=== Begin Enclosure ===

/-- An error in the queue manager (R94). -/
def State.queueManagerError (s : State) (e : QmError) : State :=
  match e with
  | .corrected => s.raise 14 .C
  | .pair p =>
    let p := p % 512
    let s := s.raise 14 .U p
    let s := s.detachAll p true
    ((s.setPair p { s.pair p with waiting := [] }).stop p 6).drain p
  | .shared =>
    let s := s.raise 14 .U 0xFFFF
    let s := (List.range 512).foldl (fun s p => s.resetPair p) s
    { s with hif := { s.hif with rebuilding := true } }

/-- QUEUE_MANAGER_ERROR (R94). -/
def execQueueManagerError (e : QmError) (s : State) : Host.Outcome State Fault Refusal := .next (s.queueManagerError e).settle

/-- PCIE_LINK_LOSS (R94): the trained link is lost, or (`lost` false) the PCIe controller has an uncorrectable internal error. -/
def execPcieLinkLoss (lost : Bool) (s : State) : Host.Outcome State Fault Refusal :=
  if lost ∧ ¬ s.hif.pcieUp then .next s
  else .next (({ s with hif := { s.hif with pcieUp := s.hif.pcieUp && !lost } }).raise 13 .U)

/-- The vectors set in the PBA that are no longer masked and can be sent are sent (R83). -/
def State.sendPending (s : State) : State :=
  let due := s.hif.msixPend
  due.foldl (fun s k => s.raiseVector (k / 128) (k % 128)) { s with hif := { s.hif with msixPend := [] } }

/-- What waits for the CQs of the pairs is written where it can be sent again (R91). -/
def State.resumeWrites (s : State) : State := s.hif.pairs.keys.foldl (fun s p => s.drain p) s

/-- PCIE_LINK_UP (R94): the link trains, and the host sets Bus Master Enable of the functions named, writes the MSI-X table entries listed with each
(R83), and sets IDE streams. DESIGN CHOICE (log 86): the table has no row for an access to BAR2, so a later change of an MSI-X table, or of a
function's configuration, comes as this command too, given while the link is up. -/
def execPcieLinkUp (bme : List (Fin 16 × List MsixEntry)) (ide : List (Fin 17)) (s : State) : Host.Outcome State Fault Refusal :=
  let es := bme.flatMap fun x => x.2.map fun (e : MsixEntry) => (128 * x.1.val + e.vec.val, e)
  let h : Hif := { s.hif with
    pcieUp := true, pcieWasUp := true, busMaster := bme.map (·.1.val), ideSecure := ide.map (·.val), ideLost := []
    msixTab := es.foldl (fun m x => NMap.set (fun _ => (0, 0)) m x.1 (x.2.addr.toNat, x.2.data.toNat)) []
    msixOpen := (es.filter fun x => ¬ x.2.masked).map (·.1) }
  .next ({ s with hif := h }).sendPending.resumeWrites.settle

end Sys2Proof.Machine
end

=== End Enclosure ===
=== Begin Enclosure ===

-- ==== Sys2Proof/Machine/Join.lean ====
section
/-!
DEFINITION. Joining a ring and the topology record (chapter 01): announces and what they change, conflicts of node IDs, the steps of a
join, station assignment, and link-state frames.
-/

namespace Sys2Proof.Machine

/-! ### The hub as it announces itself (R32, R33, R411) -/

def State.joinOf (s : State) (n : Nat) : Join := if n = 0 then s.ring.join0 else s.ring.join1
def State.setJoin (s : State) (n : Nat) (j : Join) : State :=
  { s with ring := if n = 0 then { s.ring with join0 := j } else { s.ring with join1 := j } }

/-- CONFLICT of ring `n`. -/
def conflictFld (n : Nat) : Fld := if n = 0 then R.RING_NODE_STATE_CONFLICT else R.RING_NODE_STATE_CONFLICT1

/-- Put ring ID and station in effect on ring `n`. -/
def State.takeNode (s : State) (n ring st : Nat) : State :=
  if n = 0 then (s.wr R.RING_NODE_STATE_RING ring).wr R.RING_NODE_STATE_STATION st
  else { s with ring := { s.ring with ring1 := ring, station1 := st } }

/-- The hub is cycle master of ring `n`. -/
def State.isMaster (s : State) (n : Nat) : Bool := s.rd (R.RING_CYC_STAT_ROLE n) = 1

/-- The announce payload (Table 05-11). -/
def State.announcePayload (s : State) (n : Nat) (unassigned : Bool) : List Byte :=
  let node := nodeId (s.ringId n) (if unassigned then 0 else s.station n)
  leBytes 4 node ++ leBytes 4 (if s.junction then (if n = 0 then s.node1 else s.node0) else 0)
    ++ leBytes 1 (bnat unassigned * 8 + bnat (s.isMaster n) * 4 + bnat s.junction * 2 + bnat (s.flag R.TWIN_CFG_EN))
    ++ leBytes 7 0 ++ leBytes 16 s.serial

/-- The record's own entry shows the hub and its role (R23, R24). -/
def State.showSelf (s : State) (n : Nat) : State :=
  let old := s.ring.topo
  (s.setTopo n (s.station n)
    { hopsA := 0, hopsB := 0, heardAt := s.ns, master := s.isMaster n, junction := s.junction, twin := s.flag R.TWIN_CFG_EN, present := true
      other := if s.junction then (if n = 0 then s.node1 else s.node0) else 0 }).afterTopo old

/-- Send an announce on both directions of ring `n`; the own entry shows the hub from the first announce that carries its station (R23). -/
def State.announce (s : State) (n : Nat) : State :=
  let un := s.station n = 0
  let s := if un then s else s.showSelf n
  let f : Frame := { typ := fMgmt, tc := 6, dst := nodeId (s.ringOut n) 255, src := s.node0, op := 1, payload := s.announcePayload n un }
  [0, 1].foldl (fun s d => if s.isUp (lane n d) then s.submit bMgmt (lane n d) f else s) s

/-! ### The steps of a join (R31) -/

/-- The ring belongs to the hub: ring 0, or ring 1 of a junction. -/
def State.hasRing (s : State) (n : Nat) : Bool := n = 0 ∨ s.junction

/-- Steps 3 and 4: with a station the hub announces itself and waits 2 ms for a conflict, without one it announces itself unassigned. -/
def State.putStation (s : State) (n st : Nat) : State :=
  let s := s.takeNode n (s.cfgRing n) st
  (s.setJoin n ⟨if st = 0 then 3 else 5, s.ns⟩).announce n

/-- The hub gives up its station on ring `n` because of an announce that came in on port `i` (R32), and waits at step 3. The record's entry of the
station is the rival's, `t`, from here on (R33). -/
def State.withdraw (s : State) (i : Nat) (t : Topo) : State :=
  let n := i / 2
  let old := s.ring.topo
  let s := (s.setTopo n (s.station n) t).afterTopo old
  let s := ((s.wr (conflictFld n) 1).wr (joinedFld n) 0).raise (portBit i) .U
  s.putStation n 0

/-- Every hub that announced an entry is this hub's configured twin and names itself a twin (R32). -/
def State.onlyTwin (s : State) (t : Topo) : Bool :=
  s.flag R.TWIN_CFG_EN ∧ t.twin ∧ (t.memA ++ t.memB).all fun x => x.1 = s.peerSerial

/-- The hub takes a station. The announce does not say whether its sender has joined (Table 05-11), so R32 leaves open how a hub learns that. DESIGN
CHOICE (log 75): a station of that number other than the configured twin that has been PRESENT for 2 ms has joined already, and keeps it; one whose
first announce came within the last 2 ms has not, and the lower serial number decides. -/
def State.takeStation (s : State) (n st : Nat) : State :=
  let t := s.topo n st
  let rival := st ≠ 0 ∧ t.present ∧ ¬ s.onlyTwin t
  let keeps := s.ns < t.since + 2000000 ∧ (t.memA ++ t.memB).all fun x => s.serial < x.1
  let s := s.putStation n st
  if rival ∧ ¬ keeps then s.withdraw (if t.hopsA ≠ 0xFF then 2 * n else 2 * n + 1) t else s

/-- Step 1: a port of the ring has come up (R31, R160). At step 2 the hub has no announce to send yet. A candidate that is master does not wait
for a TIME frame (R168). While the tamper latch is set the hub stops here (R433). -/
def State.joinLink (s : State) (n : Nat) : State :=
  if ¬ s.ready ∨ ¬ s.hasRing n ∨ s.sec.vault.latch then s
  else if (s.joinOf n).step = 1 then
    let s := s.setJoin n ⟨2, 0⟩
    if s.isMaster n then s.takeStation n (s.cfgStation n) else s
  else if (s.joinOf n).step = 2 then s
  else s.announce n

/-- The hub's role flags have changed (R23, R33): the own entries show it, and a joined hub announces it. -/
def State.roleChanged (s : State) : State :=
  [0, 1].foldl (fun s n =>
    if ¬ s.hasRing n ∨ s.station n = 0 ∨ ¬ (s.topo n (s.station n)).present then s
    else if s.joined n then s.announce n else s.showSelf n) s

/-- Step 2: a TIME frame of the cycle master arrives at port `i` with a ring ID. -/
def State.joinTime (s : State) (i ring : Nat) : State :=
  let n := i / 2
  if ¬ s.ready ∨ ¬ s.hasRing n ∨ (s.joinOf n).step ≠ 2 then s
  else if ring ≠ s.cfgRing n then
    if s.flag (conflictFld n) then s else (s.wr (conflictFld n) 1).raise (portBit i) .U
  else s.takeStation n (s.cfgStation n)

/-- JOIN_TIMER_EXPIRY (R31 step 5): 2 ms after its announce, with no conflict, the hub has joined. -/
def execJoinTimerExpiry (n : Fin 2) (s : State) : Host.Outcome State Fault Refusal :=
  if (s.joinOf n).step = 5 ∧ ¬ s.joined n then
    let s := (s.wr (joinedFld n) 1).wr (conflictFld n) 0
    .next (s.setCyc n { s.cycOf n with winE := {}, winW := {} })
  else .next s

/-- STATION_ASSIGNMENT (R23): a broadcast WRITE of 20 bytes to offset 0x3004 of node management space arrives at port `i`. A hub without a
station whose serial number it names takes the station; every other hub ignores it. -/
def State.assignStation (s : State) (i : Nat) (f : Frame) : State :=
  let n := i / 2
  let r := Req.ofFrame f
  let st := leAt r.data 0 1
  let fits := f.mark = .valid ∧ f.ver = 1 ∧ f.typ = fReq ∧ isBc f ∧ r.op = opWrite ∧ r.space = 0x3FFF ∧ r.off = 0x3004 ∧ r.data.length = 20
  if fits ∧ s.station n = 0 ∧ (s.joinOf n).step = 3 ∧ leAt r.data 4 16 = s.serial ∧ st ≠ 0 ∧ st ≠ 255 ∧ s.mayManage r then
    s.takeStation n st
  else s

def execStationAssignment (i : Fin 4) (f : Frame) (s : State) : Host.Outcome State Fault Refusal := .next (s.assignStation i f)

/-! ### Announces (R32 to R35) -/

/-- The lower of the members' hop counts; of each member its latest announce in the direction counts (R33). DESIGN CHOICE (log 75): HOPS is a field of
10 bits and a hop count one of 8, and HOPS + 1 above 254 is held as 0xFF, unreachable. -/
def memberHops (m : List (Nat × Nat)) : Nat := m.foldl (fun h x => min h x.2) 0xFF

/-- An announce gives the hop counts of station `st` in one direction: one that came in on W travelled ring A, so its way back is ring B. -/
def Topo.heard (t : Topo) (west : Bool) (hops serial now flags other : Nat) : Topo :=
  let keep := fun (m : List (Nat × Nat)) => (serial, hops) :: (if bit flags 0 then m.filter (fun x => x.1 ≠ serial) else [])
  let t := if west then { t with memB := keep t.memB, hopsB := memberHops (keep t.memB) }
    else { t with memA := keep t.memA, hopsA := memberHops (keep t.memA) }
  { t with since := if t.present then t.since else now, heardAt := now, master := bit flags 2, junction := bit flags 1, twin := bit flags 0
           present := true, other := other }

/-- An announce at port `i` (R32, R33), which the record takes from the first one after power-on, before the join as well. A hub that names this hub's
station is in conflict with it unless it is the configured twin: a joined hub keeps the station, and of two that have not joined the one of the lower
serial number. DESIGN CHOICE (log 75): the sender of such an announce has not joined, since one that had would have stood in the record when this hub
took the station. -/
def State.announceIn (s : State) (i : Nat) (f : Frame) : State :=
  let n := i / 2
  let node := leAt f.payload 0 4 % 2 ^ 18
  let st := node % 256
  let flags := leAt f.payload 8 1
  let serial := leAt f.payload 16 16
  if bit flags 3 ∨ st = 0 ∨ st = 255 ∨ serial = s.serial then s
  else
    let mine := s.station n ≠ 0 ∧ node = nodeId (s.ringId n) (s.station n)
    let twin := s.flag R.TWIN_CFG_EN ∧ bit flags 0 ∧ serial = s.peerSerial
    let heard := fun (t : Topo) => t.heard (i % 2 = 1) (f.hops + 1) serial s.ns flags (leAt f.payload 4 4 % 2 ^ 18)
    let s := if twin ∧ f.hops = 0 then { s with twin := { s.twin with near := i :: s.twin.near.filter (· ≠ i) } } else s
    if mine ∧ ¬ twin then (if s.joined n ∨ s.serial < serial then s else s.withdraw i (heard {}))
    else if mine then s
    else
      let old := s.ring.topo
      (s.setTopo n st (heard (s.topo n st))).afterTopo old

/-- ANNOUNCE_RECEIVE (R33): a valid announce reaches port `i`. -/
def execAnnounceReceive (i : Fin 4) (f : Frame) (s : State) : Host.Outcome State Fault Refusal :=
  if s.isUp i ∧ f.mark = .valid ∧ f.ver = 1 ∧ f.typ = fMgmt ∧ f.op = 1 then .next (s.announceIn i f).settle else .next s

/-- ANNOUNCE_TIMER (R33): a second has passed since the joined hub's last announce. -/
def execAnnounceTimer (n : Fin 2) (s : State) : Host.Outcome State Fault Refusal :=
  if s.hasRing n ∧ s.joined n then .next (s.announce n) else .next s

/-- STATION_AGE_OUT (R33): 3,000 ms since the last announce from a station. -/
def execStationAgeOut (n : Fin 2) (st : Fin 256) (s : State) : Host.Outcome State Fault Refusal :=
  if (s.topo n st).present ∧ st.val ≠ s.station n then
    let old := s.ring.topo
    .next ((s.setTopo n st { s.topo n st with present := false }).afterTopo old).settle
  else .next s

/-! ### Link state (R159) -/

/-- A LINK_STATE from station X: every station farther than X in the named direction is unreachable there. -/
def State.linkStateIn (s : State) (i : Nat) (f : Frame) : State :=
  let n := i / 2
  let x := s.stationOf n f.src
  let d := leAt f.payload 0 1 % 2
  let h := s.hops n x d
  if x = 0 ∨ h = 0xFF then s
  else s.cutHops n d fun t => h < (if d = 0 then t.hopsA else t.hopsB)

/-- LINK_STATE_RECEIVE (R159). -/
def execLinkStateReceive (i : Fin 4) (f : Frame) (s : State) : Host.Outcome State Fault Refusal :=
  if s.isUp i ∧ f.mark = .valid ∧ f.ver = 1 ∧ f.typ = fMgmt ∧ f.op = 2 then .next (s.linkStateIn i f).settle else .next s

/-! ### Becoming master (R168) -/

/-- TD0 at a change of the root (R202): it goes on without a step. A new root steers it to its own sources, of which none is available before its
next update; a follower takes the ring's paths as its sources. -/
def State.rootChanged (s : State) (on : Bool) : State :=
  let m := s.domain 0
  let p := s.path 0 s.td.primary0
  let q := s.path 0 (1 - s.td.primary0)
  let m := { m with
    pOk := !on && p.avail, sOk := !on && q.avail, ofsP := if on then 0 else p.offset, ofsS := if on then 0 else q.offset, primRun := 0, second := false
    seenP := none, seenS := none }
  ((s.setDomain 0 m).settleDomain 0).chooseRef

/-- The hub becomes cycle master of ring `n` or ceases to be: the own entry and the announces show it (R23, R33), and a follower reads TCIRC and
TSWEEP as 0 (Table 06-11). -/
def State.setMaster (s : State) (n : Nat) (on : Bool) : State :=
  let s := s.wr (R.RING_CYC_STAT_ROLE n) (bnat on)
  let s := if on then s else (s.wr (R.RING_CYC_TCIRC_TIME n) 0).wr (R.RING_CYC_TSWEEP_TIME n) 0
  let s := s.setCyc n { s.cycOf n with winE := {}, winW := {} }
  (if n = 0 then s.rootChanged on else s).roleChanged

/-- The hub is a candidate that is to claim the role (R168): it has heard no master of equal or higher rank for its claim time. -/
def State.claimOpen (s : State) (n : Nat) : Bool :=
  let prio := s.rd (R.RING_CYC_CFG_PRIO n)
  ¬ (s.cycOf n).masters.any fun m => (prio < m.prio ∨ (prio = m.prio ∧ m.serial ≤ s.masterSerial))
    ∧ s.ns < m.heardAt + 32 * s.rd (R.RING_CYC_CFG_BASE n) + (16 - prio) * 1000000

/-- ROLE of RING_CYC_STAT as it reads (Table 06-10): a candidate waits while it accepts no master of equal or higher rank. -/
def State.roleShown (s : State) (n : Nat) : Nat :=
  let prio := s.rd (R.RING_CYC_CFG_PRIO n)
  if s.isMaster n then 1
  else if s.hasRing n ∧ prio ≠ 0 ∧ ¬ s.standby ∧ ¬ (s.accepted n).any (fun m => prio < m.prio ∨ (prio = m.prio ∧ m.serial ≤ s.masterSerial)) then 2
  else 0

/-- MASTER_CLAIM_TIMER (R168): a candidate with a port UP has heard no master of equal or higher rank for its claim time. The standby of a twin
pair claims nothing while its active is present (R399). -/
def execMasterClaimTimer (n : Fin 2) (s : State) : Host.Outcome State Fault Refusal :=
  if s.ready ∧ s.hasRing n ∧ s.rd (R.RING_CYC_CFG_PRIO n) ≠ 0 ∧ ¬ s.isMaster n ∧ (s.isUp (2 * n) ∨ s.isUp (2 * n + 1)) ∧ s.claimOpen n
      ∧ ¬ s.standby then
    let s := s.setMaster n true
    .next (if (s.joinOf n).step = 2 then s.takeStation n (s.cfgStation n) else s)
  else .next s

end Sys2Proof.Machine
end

=== End Enclosure ===

→ **Required action**
Could you copy every line from the records that mentions the word "hopsA"?

→ **Answer to this exercise**
    { hopsA := 0, hopsB := 0, heardAt := s.ns, master := s.isMaster n, junction := s.junction, twin := s.flag R.TWIN_CFG_EN, present := true
  if rival ∧ ¬ keeps then s.withdraw (if t.hopsA ≠ 0xFF then 2 * n else 2 * n + 1) t else s
    else { t with memA := keep t.memA, hopsA := memberHops (keep t.memA) }
  else s.cutHops n d fun t => h < (if d = 0 then t.hopsA else t.hopsB)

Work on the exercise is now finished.